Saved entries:
-- ==== Sys2Proof/Machine/Dispatch.lean ====
section
/-! DEFINITION. One arm per command of the table: a direct call of its meaning. -/

namespace Sys2Proof.Machine

open Sys2Proof
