-- ==== Sys2Proof/Certificates/Slice0/Obligations.lean ====
section
/-! DEFINITION. The statements for the provers. Each docstring names the rules of spec/ it rests on; a clause that rests on a choice of
the model names its log entry. -/

open Sys2Proof Sys2Proof.Machine Sys2Proof.Claims

/-! The block as a whole -/

/-- A step with a command waiting is exec of that command on the state with the queue's rest. -/
def Obligations.StepRunsFrontCommand : Prop :=
  ∀ (i : Instr) (rest : List Instr) (s : State), step { s with pending := i :: rest } = exec i { s with pending := rest }

/-- On an empty queue one SCLK passes (log entry 12, the model's choice): TS counts 1, modulo 2^64, unless a reference switch has stopped
it; nothing but TS and a held count changes (R498, R443, R499). -/
def Obligations.IdleStepCountsTs : Prop :=
  ∀ s : State, s.pending = [] →
    (s.refs.stopped = true → step s = .next s)
    ∧ (s.refs.stopped = false → s.boot.tsHold = false → step s = .next { s with ts := s.ts + 1 })
    ∧ (s.refs.stopped = false → s.boot.tsHold = true → step s = .next { s with boot := { s.boot with tsHold := false } })

/-- A command whose operands name units of the part runs to a next state from every state: no command is refused, and ordinary data ends
no run. A command that names a unit the part does not have stops with that fault (R4, R11 to R15, R28). -/
def Obligations.CommandsRunOrNameNoUnit : Prop :=
  (∀ (i : Instr) (s : State), i.wf = true → ∃ t, exec i s = .next t)
  ∧ (∀ (i : Instr) (s : State), i.wf = false → exec i s = .fault .noSuchUnit)

/-! Worker Cells -/

/-- Scalar instructions that compute (R174, R176): the destination receives what the table says, nothing else of the slot changes, and
the slot goes on at the next word. Branches compare `A` and `B` and go `OFF` words from themselves; `JAL` and `JR` write the link PC + 4 and go; a transfer to an
address outside local memory or not aligned faults with 0x3006 (R174, R176, R177). -/
def Obligations.ScalarInstructionsAndBranches : Prop :=
  (∀ (u : SlotRef) (s : State) (w : Nat),
     let a := (s.slot u).s (wA w)
     let b := (s.slot u).s (wB w)
     let n := b.toNat % 32
     let d := wD w
     let imm : W32 := BitVec.ofNat 32 (wImm w)
     (issues .nop u s w → exec (.cNop u) s = .next (retire s u (now s u)))
     ∧ (issues .add u s w → exec (.cAdd u) s = setsS s u d (a + b))
     ∧ (issues .sub u s w → exec (.cSub u) s = setsS s u d (a - b))
     ∧ (issues .and u s w → exec (.cAnd u) s = setsS s u d (a &&& b))
     ∧ (issues .or u s w → exec (.cOr u) s = setsS s u d (a ||| b))
     ∧ (issues .xor u s w → exec (.cXor u) s = setsS s u d (a ^^^ b))
     ∧ (issues .shl u s w → exec (.cShl u) s = setsS s u d (a <<< n))
     ∧ (issues .shr u s w → exec (.cShr u) s = setsS s u d (a >>> n))
     ∧ (issues .sra u s w → exec (.cSra u) s = setsS s u d (a.sshiftRight n))
     ∧ (issues .slt u s w → exec (.cSlt u) s = setsS s u d (if a.toInt < b.toInt then 1 else 0))
     ∧ (issues .sltu u s w → exec (.cSltu u) s = setsS s u d (if a.toNat < b.toNat then 1 else 0))
     ∧ (issues .mul u s w → exec (.cMul u) s = setsS s u d (a * b))
     ∧ (issues .mulhu u s w → exec (.cMulhu u) s = setsS s u d (BitVec.ofNat 32 (a.toNat * b.toNat / 2 ^ 32)))
     ∧ (issues .addi u s w → exec (.cAddi u) s = setsS s u d (a + BitVec.ofInt 32 (wSImm w)))
     ∧ (issues .andi u s w → exec (.cAndi u) s = setsS s u d (a &&& imm))
     ∧ (issues .ori u s w → exec (.cOri u) s = setsS s u d (a ||| imm))
     ∧ (issues .xori u s w → exec (.cXori u) s = setsS s u d (a ^^^ imm))
     ∧ (issues .shi u s w → fld w 5 2 = 0 → exec (.cShi u) s = setsS s u d (a <<< fld w 0 5))
     ∧ (issues .shi u s w → fld w 5 2 = 1 → exec (.cShi u) s = setsS s u d (a >>> fld w 0 5))
     ∧ (issues .shi u s w → fld w 5 2 = 2 → exec (.cShi u) s = setsS s u d (a.sshiftRight (fld w 0 5)))
     ∧ (issues .lui u s w → exec (.cLui u) s = setsS s u d (BitVec.ofNat 32 (wImm21 w * 2 ^ 11))))
  ∧ (∀ (u : SlotRef) (s : State) (w : Nat),
         let a := (s.slot u).s (wD w)
         let b := (s.slot u).s (wA w)
         let link := (now s u).setS (wD w) (BitVec.ofNat 32 ((s.slot u).pc + 4))
         (issues .beq u s w → exec (.cBeq u) s = branchOn (a = b) s u w)
         ∧ (issues .bne u s w → exec (.cBne u) s = branchOn (a ≠ b) s u w)
         ∧ (issues .blt u s w → exec (.cBlt u) s = branchOn (a.toInt < b.toInt) s u w)
         ∧ (issues .bge u s w → exec (.cBge u) s = branchOn (b.toInt ≤ a.toInt) s u w)
         ∧ (issues .bltu u s w → exec (.cBltu u) s = branchOn (a.toNat < b.toNat) s u w)
         ∧ (issues .bgeu u s w → exec (.cBgeu u) s = branchOn (b.toNat ≤ a.toNat) s u w)
         ∧ (issues .jal u s w → exec (.cJal u) s = transfer s u link ((s.slot u).pc + 4 * wSImm w))
         ∧ (issues .jr u s w → exec (.cJr u) s = transfer s u link b.toNat))

/-- Loads and stores of local memory outside a locked sequence: 4 or 64 bytes, little-endian, aligned and inside local memory, else the
slot stops with 0x3006 (R172, R176, R178). A store leaves every other byte of local memory as it was. -/
def Obligations.LocalLoadsAndStores : Prop :=
  ∀ (u : SlotRef) (s : State) (w : Nat), (s.slot u).lock = none →
    let k := (fetched s u).worker u.comb u.cell
    let a := ((s.slot u).s (wA w) + BitVec.ofInt 32 (wSImm w)).toNat
    let d := wD w
    (issues .ld u s w → a % 4 = 0 → a < 0x4000 →
        exec (.cLd u) s = setsS s u d (BitVec.ofNat 32 (leNat (cellsRead (s.worker u.comb u.cell).mem a 4))))
    ∧ (issues .vld u s w → a % 64 = 0 → a < 0x4000 →
        exec (.cVld u) s = setsV s u d ((List.range 16).map (fun j =>
          BitVec.ofNat 32 (leNat (cellsRead (s.worker u.comb u.cell).mem (a + 4 * j) 4)))))
    ∧ (issues .st u s w → a % 4 = 0 → a < 0x4000 →
        exec (.cSt u) s = done s u ((fetched s u).setWorker u.comb u.cell
          { k with mem := cellsWrite k.mem a (leBytes 4 ((s.slot u).s d).toNat) }))
    ∧ (issues .vst u s w → a % 64 = 0 → a < 0x4000 →
        exec (.cVst u) s = done s u ((fetched s u).setWorker u.comb u.cell
          { k with mem := cellsWrite k.mem a (bytes32 ((s.slot u).vec d)) }))
    ∧ (issues .ld u s w → ¬(a % 4 = 0 ∧ a < 0x4000) → exec (.cLd u) s = stops s u 0x3006#16)
    ∧ (issues .vld u s w → ¬(a % 64 = 0 ∧ a < 0x4000) → exec (.cVld u) s = stops s u 0x3006#16)
    ∧ (issues .st u s w → ¬(a % 4 = 0 ∧ a < 0x4000) → exec (.cSt u) s = stops s u 0x3006#16)
    ∧ (issues .vst u s w → ¬(a % 64 = 0 ∧ a < 0x4000) → exec (.cVst u) s = stops s u 0x3006#16)
    ∧ (∀ (m : List Host.Cell) (b : List Byte) (j : Nat), (j < a ∨ a + b.length ≤ j) → tget 0 (cellsWrite m a b) j = tget 0 m j)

● **Exercise**
All lines with the word "changes" must be located in the data and copied.

● **Your response**
it; nothing but TS and a held count changes (R498, R443, R499). -/
/-- Scalar instructions that compute (R174, R176): the destination receives what the table says, nothing else of the slot changes, and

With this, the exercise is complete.